Class actions are a hot topic in Europe, and elsewhere. Various European countries have introduced, or are in the process of introducing, class action mechanisms (see for the UK, here). At the European Union level a similar development is noticeable, with proposals both in the field of consumer protection and of competition law (see here). The scale and the scope of these legislative reforms are diverse, but the trend is clear and a global trend in favour of class actions is underway.

Belgium does not constitute an exception to this. On 13 March 2014, the Belgian Parliament enacted a law providing for the introduction of class actions into the Belgian judicial system (loi sur laction en reparation collective”/“wet over rechtsvordering tot collectief herstel). It will be inserted as Title 2 in Book XVII of the Belgian Economic Code and will enter into force on a date to be determined by Royal Decree1.

Although the current law is restricted to violations of specific legislative acts and the Belgian legislators clearly tried to avoid what is viewed in Europe as the negative consequences of the US class actions system, the increased litigation risk for companies and financial institutions should not be neglected.

What role model for the new law?

The proposal includes some safeguards, in order to avoid the excesses of the US system: no punitive damages (damages exceeding the plaintiff's compensable prejudice) or contingency fees (where attorneys receive a percentage of the awards attained) are allowed. In addition, before filing a class action, parties have to go through a mandatory dispute settlement process. A class action will only be admissible once the parties have tried, but failed, to settle.

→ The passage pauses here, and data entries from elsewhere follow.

/-- MT64_STEP (R107, R111, R148): at the announced edge MT64 jumps on every station; the tick count stays. A module that
has left the quiet modes does not step: the step waits again. -/
def execMt64Step (s : State) : Out :=
  let s := s.atPhase 0
  match s.stepDue with
  | none => .next s
  | some d =>
    if s.quiet then
      let s := { s with mrd.stations := s.mrd.stations.map fun (x : Station) => x.stepAt s.chr.tick }
      .next (s.stepMt d)
    else
      .next ((((({ s with chr.step := none, chr.stepWait := some d } : State).put R.CHR_DISC_STEP_PENDING 1).setTai
        false).raise 7 [ofInt 32 (satS 32 d)]).retimeWaypoint)

end Sys2Proof.Machine
end

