-- ==== Sys2Proof/Machine/Dispatch.lean ====
section
/-! DEFINITION. The meaning of every command, one arm each: a direct call of its definition. -/

namespace Sys2Proof.Machine

open Sys2Proof
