/-! ### CAN and ISOBUS -/

/-- CAN: errors, bus-off and clock loss, reception, receive objects with their lock, and counters (R402, R406 to R411, R417, R419,
R424). -/
def Obligations.CanReception : Prop :=
  (∀ (s : State) (c : Fin 6) (lec : Fin 7) (p : Bool) (r : Nat), s.busStopped c = false →
    s.get (R.BUS_STAT_ESTATE c) < 2 → r = s.get (R.BUS_ERRC_REC c) + (if p then 8 else 1) →
    ∃ t, exec (.canBusError c lec p) s = .next t ∧ t.get (R.BUS_ERRC_LEC c) = lec ∧
      t.get (R.BUS_ERRC_REC c) = min 255 r ∧ t.get (R.BUS_STAT_ESTATE c) =
        (if 255 < (s.busOf c).tec then 2 else if 127 < (s.busOf c).tec ∨ 127 < r then 1 else 0) ∧
      (s.get (R.BUS_STAT_ESTATE c) = 0 → (s.busOf c).tec ≤ 127 → 127 < r → LogGains (88 + c) [0, 0] s t)) ∧
  (∀ (s : State) (c : Fin 6), s.busStopped c = true → ∀ l p,
    exec (.canBusError c l p) s = .next s ∧ exec (.busIntegrationComplete c) s = .next s ∧
      exec (.busOffRecovered c) s = .next s) ∧
  (∀ (s : State) (c : Fin 6), s.busStopped c = false →
    (s.get (R.BUS_STAT_ESTATE c) = 3 → ∃ t, exec (.busIntegrationComplete c) s = .next t ∧
      t.get (R.BUS_STAT_ESTATE c) = (if 127 < (s.busOf c).tec ∨ 127 < s.get (R.BUS_ERRC_REC c) then 1 else 0) ∧
      OnlyRegs [R.BUS_STAT_ESTATE c] s t) ∧
    (s.get (R.BUS_STAT_ESTATE c) = 2 →
      bit (s.busB c 0 1) 2 = true ∨ s.mode = mLIMP ∨ s.get (R.BUS_CTL_RECOVER c) ≠ 0 → s.Shaped →
      ∃ t, exec (.busOffRecovered c) s = .next t ∧ t.get (R.BUS_STAT_ESTATE c) = 0 ∧
        t.get (R.BUS_ERRC_TEC c) = 0 ∧ t.get (R.BUS_ERRC_REC c) = 0 ∧ t.get (R.BUS_CTL_RECOVER c) = 0 ∧
        (t.busOf c).tec = 0 ∧ LogGains (88 + c) [3, 0] s t)) ∧
  (∀ (s : State) (c : Fin 6),
    (s.get (R.BUS_STAT_ESTATE c) = 2 → ∃ t, exec (.busRecover c) s = .next t ∧ t.get (R.BUS_CTL_RECOVER c) = 1 ∧
      OnlyRegs [R.BUS_CTL_RECOVER c] s t) ∧
    (s.get (R.BUS_STAT_ESTATE c) ≠ 2 → exec (.busRecover c) s = .next s)) ∧
  (∀ (s : State) (c : Fin 6) (f : CanFrame) (st : Option Nat), s.Shaped → s.busStopped c = false →
    s.get (R.BUS_STAT_ESTATE c) < 2 →
    (c.val < 2 → f.fdf = true → ∃ t, exec (.canRxFrame c f st) s = .next t ∧ t.get (R.BUS_ERRC_LEC c) = 2 ∧
      t.get (R.BUS_ERRC_REC c) = min 255 (s.get (R.BUS_ERRC_REC c) + 1) ∧ (t.busOf c).rx = (s.busOf c).rx) ∧
    (2 ≤ c.val ∨ f.fdf = false →
      ∀ v, v = s.whenBegun c st →
      (f.remote = true ∨ v.rxMatch c f = none → ∃ t, exec (.canRxFrame c f st) s = .next t ∧
        t.get (R.BUS_CNT0_UNMATCHED c) = min (s.get (R.BUS_CNT0_UNMATCHED c) + 1) 65535 ∧
        (t.busOf c).rx = (s.busOf c).rx) ∧
      (∀ o, f.remote = false → v.rxMatch c f = some o → s.has 0x0901 (256 * c + o) = true →
        s.mode ≠ mLIMP ∨ bit (v.rxB c o 9 1) 0 = true ∨ begunBefore st (s.busOf c).limpAt = true →
        ∃ t m, exec (.canRxFrame c f st) s = .next t ∧ m.frame.id = f.id ∧ m.stamp = st ∧
          m.frame.data = f.data.take (v.rxB c o 8 1) ∧
          ((s.rxObj c o).lock = none → (t.rxObj c o).msg = some m ∧ (t.rxObj c o).new = true ∧
            (t.rxObj c o).lost = ((s.rxObj c o).lost || (s.rxObj c o).new)) ∧
          (∀ x, (s.rxObj c o).lock = some x → (t.rxObj c o).msg = (s.rxObj c o).msg ∧
            (t.rxObj c o).shadow = some m ∧ (t.rxObj c o).lock = some x) ∧
          ∀ k, k ≠ o → t.rxObj c k = s.rxObj c k))) ∧
  (∀ (s : State) (c : Fin 6) (f : CanFrame) (st : Option Nat), s.busHeld c = true ∨ 2 ≤ s.get (R.BUS_STAT_ESTATE c) ∨
      (s.busStopped c = true ∧ begunBefore st (s.busOf c).stopAt = false) →
    exec (.canRxFrame c f st) s = .next (s.tookStamp (ptBus c 0) st)) ∧
  (∀ (s : State) (c : Fin 6) (o : Fin 256) (m : Nat), s.Shaped →
    (∃ t, exec (.rxoLockRead c o m) s = .next t ∧ t.rdata = (s.rxObj c o).word0 ∧
      (t.rxObj c o).lock = some ((s.rxObj c o).lock.getD m) ∧ (t.rxObj c o).msg = (s.rxObj c o).msg ∧
      t = { s with rdata := t.rdata, bus := t.bus }) ∧
    ∃ t, exec (.rxoReleaseRead c o m) s = .next t ∧ t.rdata = (s.rxObj c o).word (3 + s.rxB c o 8 1 / 4) ∧
      ((s.rxObj c o).lock = some m → (t.rxObj c o).lock = none ∧
        ((s.rxObj c o).shadow = none → (t.rxObj c o).new = false ∧ (t.rxObj c o).msg = (s.rxObj c o).msg) ∧
        (∀ x, (s.rxObj c o).shadow = some x → (t.rxObj c o).new = true ∧ (t.rxObj c o).msg = some x)) ∧
      ((s.rxObj c o).lock ≠ some m → t.bus = s.bus) ∧ t = { s with rdata := t.rdata, bus := t.bus }) ∧
  (∀ (s : State) (c : Fin 6) (o : Fin 256), s.Shaped →
    ((s.rxObj c o).lock ≠ none → ∃ t, exec (.rxoLockTimeout c o) s = .next t ∧ (t.rxObj c o).lock = none ∧
      (t.rxObj c o).lockTo = true ∧ LogGains (88 + c) [5, o] s t ∧ OnlyLogged [] { s with bus := t.bus } t) ∧
    ((s.rxObj c o).lock = none → exec (.rxoLockTimeout c o) s = .next s)) ∧
  (∀ (s : State) (c : Fin 6),
    (s.mode ∈ [mSTANDBY, mSERVICE] →
      (∃ t, exec (.busStop c) s = .next t ∧ t.get (R.BUS_CTL_STOP c) = 1 ∧
        OnlyRegs [R.BUS_CTL_STOP c] { s with bus := t.bus } t ∧
        (s.Shaped → s.get (R.BUS_CTL_STOP c) = 0 → (t.busOf c).stopAt = some s.now)) ∧
      ∃ t, exec (.busStart c) s = .next t ∧ t.get (R.BUS_CTL_STOP c) = 0 ∧
        (s.get (R.BUS_CTL_STOP c) ≠ 0 → s.get (R.BUS_STAT_ESTATE c) ≠ 2 → t.get (R.BUS_STAT_ESTATE c) = 3) ∧
        (s.get (R.BUS_STAT_ESTATE c) = 2 → t.get (R.BUS_STAT_ESTATE c) = 2) ∧
        OnlyRegs [R.BUS_CTL_STOP c, R.BUS_STAT_ESTATE c] { s with bus := t.bus } t) ∧
    (s.mode ∉ [mSTANDBY, mSERVICE] → exec (.busStop c) s = .next s ∧ exec (.busStart c) s = .next s)) ∧
  (∀ s : State, s.Shaped →
    (s.get R.CHR_CLKSTAT_LOCK_C ≠ 0 → ∃ t, exec .pllCUnlock s = .next t ∧ t.get R.CHR_CLKSTAT_LOCK_C = 0 ∧
      LogNext 1 [2] s t ∧
      ∀ c : Fin 6, t.get (R.BUS_STAT_CLK_LOST c) = 1 ∧ (t.busOf c).queue = [] ∧ t.get (R.BUS_STAT_TXQ c) = 0) ∧
    (s.get R.CHR_CLKSTAT_LOCK_C = 0 → exec .pllCUnlock s = .next s)) ∧
  (∀ s : State, s.Shaped →
    (s.get R.CHR_CLKSTAT_LOCK_C = 0 → ∃ t, exec .pllCRelock s = .next t ∧ t.get R.CHR_CLKSTAT_LOCK_C = 1 ∧
      ∀ c : Fin 6, t.get (R.BUS_STAT_CLK_LOST c) = 0 ∧ t.get (R.BUS_STAT_ESTATE c) = 3 ∧
        t.get (R.BUS_ERRC_TEC c) = 0 ∧ t.get (R.BUS_ERRC_REC c) = 0 ∧ (t.busOf c).tec = 0) ∧
    (s.get R.CHR_CLKSTAT_LOCK_C ≠ 0 → exec .pllCRelock s = .next s)) ∧
  (∀ (s : State) (c : Fin 6) (j : Fin 32),
    (∃ t, exec (.busCnt0Read c) s = .next t ∧
      t.rdata = 65536 * s.get (R.BUS_CNT0_UNMATCHED c) + s.get (R.BUS_CNT0_LOST c) ∧
      t.get (R.BUS_CNT0_UNMATCHED c) = 0 ∧ t.get (R.BUS_CNT0_LOST c) = 0 ∧
      OnlyRead [R.BUS_CNT0_UNMATCHED c, R.BUS_CNT0_LOST c] s t) ∧
    (∃ t, exec (.busCnt1Read c) s = .next t ∧
      t.rdata = 65536 * s.get (R.BUS_CNT1_TXDROP c) + s.get (R.BUS_CNT1_FWDROP c) ∧
      t.get (R.BUS_CNT1_TXDROP c) = 0 ∧ t.get (R.BUS_CNT1_FWDROP c) = 0 ∧
      OnlyRead [R.BUS_CNT1_TXDROP c, R.BUS_CNT1_FWDROP c] s t) ∧
    ∃ t, exec (.busTxoStatRead c j) s = .next t ∧
      t.rdata = 65536 * s.get (R.BUS_TXO_STAT_STALE c j) + s.get (R.BUS_TXO_STAT_SKIP c j) ∧
      t.get (R.BUS_TXO_STAT_STALE c j) = 0 ∧ t.get (R.BUS_TXO_STAT_SKIP c j) = 0 ∧
      OnlyRead [R.BUS_TXO_STAT_STALE c j, R.BUS_TXO_STAT_SKIP c j] s t)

When can a class action be started?

The objective of the law is to improve the protection of consumer rights in Belgium. Only violations of a limited list of Belgian and European legislative acts, mainly centred on consumer protection, give rise to the right to initiate a class action such as Competition law (see Book IV to XII and XIV of the Belgian Economic Code FR/NL), consumer rights (FR/NL),(including sector-specific legislation such as, for example, insurance (FR/NL), travel (FR/NL), or energy (FR/NL)), Financial Services law (FR/NL), Privacy law (FR/NL), and protection of electronic data (FR/NL), as well as EU legislation on the rights of train passengers (FR/NL) and airplane passengers (FR/NL)2.

As is shown by this non-exhaustive list, many of these rules raise a substantial litigation risk to companies (e.g. with regard to consumer protection rules and competition law).Financial institutions are also directly affected by the new law, as the scope of the legislative provisions of the new law includes the rules on good behaviour on regulated markets and the prohibition of market abuse.

Who can initiate a class action?

A class action can only be initiated by a limited number of consumer associations fulfilling specific criteria (to be established by a Royal Decree) or by other associations fulfilling the restrictive conditions of the new bill. The federal ombudsman can also start a class action, but only in order to reach a settlement.

This has been criticised as limiting the right of action only to a few existing associations that fulfill these restrictive criteria (mainly Test-Achats), effectively granting them a legal monopoly on class actions. Big business should not feel relieved, however, as Test-Achats has in the past proved a relentless litigator in many fields of consumer protection.

Composition of the class action

There are two models of class actions around the world: opt-in and opt-out. The Belgian legislators did not choose one of the two, but rather left the choice to the court to decide on a case by case basis (or if an amicable settlement is reached, to the parties).

Based on the decision of the judge, the associations which can initiate a class action will then have to follow an opt-in or an opt-out procedure for the individuals who claim to be part of the group.

Opt-in: consumers who wish to be part of the class action have to identify themselves personally within a limited period of time. The opt-in system is mandatory when the claim regards physical and/or moral damages, and for consumers residing outside the Belgian territory.

Opt-out: all possible affected consumers are a priori part of the class action, unless they have notified to the contrary within a limited period of time.

The choice by an individual to opt-in or opt-out of a class action is irrevocable, and the judicial decision has a binding effect on all the members of the group.


The law grants exclusive competence to the Brussels courts, which is a logical choice, considering the fact that the potentially affected consumers are likely scattered over all three regions of the Kingdom of Belgium and perhaps even beyond. It moreover allows for a consolidated case law.


Overall, the proposal aims to allow claims concerning violations of consumer rights and competition law to facilitate their access to the court system. At the same time, the law on class actions also takes some precautions to prevent the negative complications with class actions that have arisen in the United States. Companies will therefore have to be well aware of this new litigation risk.